Page 34 of Under a Silent Moon


  “Thank you,” Taryn said, as though Lou had offered her sympathies. She hadn’t. Then another thing occurred to her: “Does he need anything?”

  “I’ll make sure someone asks him. He might like a suit to wear in the morning.”

  “Of course.”

  Lou smiled. “We’re doing everything we can to minimize the stress of the situation, so try not to worry. But I’m afraid we’re running an investigation into a very serious offense. We need to establish exactly what happened as quickly as possible.”

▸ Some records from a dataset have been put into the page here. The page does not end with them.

-- ==== Sys2Proof/Laws/PerInstr.lean ====
section
/-! SUPPORT. Families of statements about operations as syntax, one lemma per constructor. -/

namespace Sys2Proof.Laws.FieldsRoundTrip

open Sys2Proof

/-- The fields of a well-formed operation spell it (R82 to R88). -/
def Statement (i : Instr) : Prop := i.wellFormed = true → decodeFields (fieldsOf i) = .ok i

theorem construct (addr7 : DevAddr) (sel : Family) : Statement (.construct addr7 sel) := by
  have h1 : (BitVec.zeroExtend 8 addr7).extractLsb' 7 1 = 0 := by revert addr7; decide
  have h2 : (BitVec.zeroExtend 8 addr7).extractLsb' 0 7 = addr7 := by revert addr7; decide
  have h3 : ((familyCode sel).zeroExtend 16).extractLsb' 1 15 = 0 := by cases sel <;> decide
  have h4 : ((familyCode sel).zeroExtend 16).extractLsb' 0 1 = familyCode sel := by
    cases sel <;> decide
  intro _
  simp [decodeFields, fieldsOf, bareFields, formatOf, Fields.reservedClear, operands, h1, h2, h3, h4]
theorem destruct : Statement .destruct := fun _ => rfl
theorem setpix (x y : Int) (c : Colour) : Statement (.setpix x y c) := by
  intro h
  simp only [Instr.wellFormed, Bool.and_eq_true] at h
  simp [decodeFields, fieldsOf, bareFields, formatOf, Fields.reservedClear, operands, withMod,
    sext16_field16 h.1, sext16_field16 h.2]
theorem clear (c : Colour) : Statement (.clear c) := by cases c <;> exact fun _ => rfl
theorem flush : Statement .flush := fun _ => rfl
theorem flushx (addr : XAddr) : Statement (.flushx addr) := fun _ => rfl
theorem loadbmp (addr : XAddr) : Statement (.loadbmp addr) := fun _ => rfl
theorem contrast (v : Byte) : Statement (.contrast v) := fun _ => rfl
theorem invert (e : InvertMode) : Statement (.invert e) := by cases e <;> exact fun _ => rfl
theorem orient (e : Orientation) : Statement (.orient e) := by cases e <;> exact fun _ => rfl
theorem power (e : PowerArg) : Statement (.power e) := by cases e <;> exact fun _ => rfl
theorem getbufsz : Statement .getbufsz := fun _ => rfl
theorem getw : Statement .getw := fun _ => rfl
theorem geth : Statement .geth := fun _ => rfl
theorem rdfb (idx : Nat) : Statement (.rdfb idx) := by
  intro h
  simp only [Instr.wellFormed, fitsU16, decide_eq_true_eq] at h
  simp [decodeFields, fieldsOf, bareFields, formatOf, Fields.reservedClear, operands, h]
theorem line (x0 y0 x1 y1 : Int) (c : Colour) : Statement (.line x0 y0 x1 y1 c) := by
  intro h
  simp only [Instr.wellFormed, Bool.and_eq_true] at h
  obtain ⟨⟨⟨h1, h2⟩, h3⟩, h4⟩ := h
  simp [decodeFields, fieldsOf, bareFields, formatOf, Fields.reservedClear, operands, withMod,
    sext16_field16 h1, sext16_field16 h2, sext16_field16 h3, sext16_field16 h4]
theorem hline (x y w : Int) (c : Colour) : Statement (.hline x y w c) := by
  intro h
  simp only [Instr.wellFormed, Bool.and_eq_true] at h
  obtain ⟨⟨h1, h2⟩, h3⟩ := h
  simp [decodeFields, fieldsOf, bareFields, formatOf, Fields.reservedClear, operands, withMod,
    sext16_field16 h1, sext16_field16 h2, sext16_field16 h3]
theorem vline (x y h : Int) (c : Colour) : Statement (.vline x y h c) := by
  intro hw
  simp only [Instr.wellFormed, Bool.and_eq_true] at hw
  obtain ⟨⟨h1, h2⟩, h3⟩ := hw
  simp [decodeFields, fieldsOf, bareFields, formatOf, Fields.reservedClear, operands, withMod,
    sext16_field16 h1, sext16_field16 h2, sext16_field16 h3]
theorem rect (x y w h : Int) (c : Colour) : Statement (.rect x y w h c) := by
  intro hw
  simp only [Instr.wellFormed, Bool.and_eq_true] at hw
  obtain ⟨⟨⟨h1, h2⟩, h3⟩, h4⟩ := hw
  simp [decodeFields, fieldsOf, bareFields, formatOf, Fields.reservedClear, operands, withMod,
    sext16_field16 h1, sext16_field16 h2, sext16_field16 h3, sext16_field16 h4]
theorem frect (x y w h : Int) (c : Colour) : Statement (.frect x y w h c) := by
  intro hw
  simp only [Instr.wellFormed, Bool.and_eq_true] at hw
  obtain ⟨⟨⟨h1, h2⟩, h3⟩, h4⟩ := hw
  simp [decodeFields, fieldsOf, bareFields, formatOf, Fields.reservedClear, operands, withMod,
    sext16_field16 h1, sext16_field16 h2, sext16_field16 h3, sext16_field16 h4]
theorem pbar (x y w h progress : Int) (c : Colour) : Statement (.pbar x y w h progress c) := by
  intro hw
  simp only [Instr.wellFormed, Bool.and_eq_true] at hw
  obtain ⟨⟨⟨⟨h1, h2⟩, h3⟩, h4⟩, h5⟩ := hw
  simp [decodeFields, fieldsOf, bareFields, formatOf, Fields.reservedClear, operands, withMod,
    sext16_field16 h1, sext16_field16 h2, sext16_field16 h3, sext16_field16 h4, sext16_field16 h5]
theorem char (x y : Int) (ch : Nat) (c : Colour) : Statement (.char x y ch c) := by
  intro hw
  simp only [Instr.wellFormed, Bool.and_eq_true, fitsU8, decide_eq_true_eq] at hw
  obtain ⟨⟨h1, h2⟩, h3⟩ := hw
  have hi : (BitVec.ofNat 16 ch).extractLsb' 8 8 = 0 := by
    apply BitVec.eq_of_toNat_eq
    simp [BitVec.extractLsb'_toNat, Nat.shiftRight_eq_div_pow]
    omega
  have lo : ((BitVec.ofNat 16 ch).extractLsb' 0 8).toNat = ch := by
    simp [BitVec.extractLsb'_toNat]
    omega
  simp [decodeFields, fieldsOf, bareFields, formatOf, Fields.reservedClear, operands, withMod,
    sext16_field16 h1, sext16_field16 h2, hi, lo]
theorem string (x y : Int) (addr : XAddr) (len : Nat) (c : Colour) :
    Statement (.string x y addr len c) := by
  intro hw
  simp only [Instr.wellFormed, Bool.and_eq_true, fitsU16, decide_eq_true_eq] at hw
  obtain ⟨⟨h1, h2⟩, h3⟩ := hw
  simp [decodeFields, fieldsOf, bareFields, formatOf, Fields.reservedClear, operands, withMod,
    sext16_field16 h1, sext16_field16 h2, h3]
theorem setfont (addr : XAddr) : Statement (.setfont addr) := fun _ => rfl
theorem getfont : Statement .getfont := fun _ => rfl

end Sys2Proof.Laws.FieldsRoundTrip
end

  “And you think my dad killed Polly?”

  Lou’s eyes flicked up to meet Taryn’s. “What makes you say that?”

  “You said he’d been arrested for murder . . .”

  “He’s been charged with the murder of Barbara Fletcher-Norman.”

  Taryn was confused again. “But I thought she killed herself? She drove herself over the edge of the quarry, didn’t she?”

  “There are still a lot of questions we’re trying to answer.”

  Taryn said, “He said something really strange to me, on the phone. He called last night to tell me he was being discharged from the hospital today, he asked me to come and pick him up . . . and we were talking about Barbara, and he said, ‘She liked to kill people.’ I didn’t know what he meant. I mean, I assumed he meant Polly, but even so . . . it was such a strange thing.”

  “You’re sure he was talking about Barbara?”

  Taryn didn’t answer.

  Lou Smith leaned forward in her chair. “Taryn. I think it’s really, really important that I find Flora. Do you have any idea where she might have gone?”

  11:14

  It was only when she parked outside Yonder Cottage that Flora noticed her hands were shaking. She gripped the steering wheel tighter to see if that would help. Deep breaths. She needed to chill out. She needed to think.

  But there was no time to think anymore.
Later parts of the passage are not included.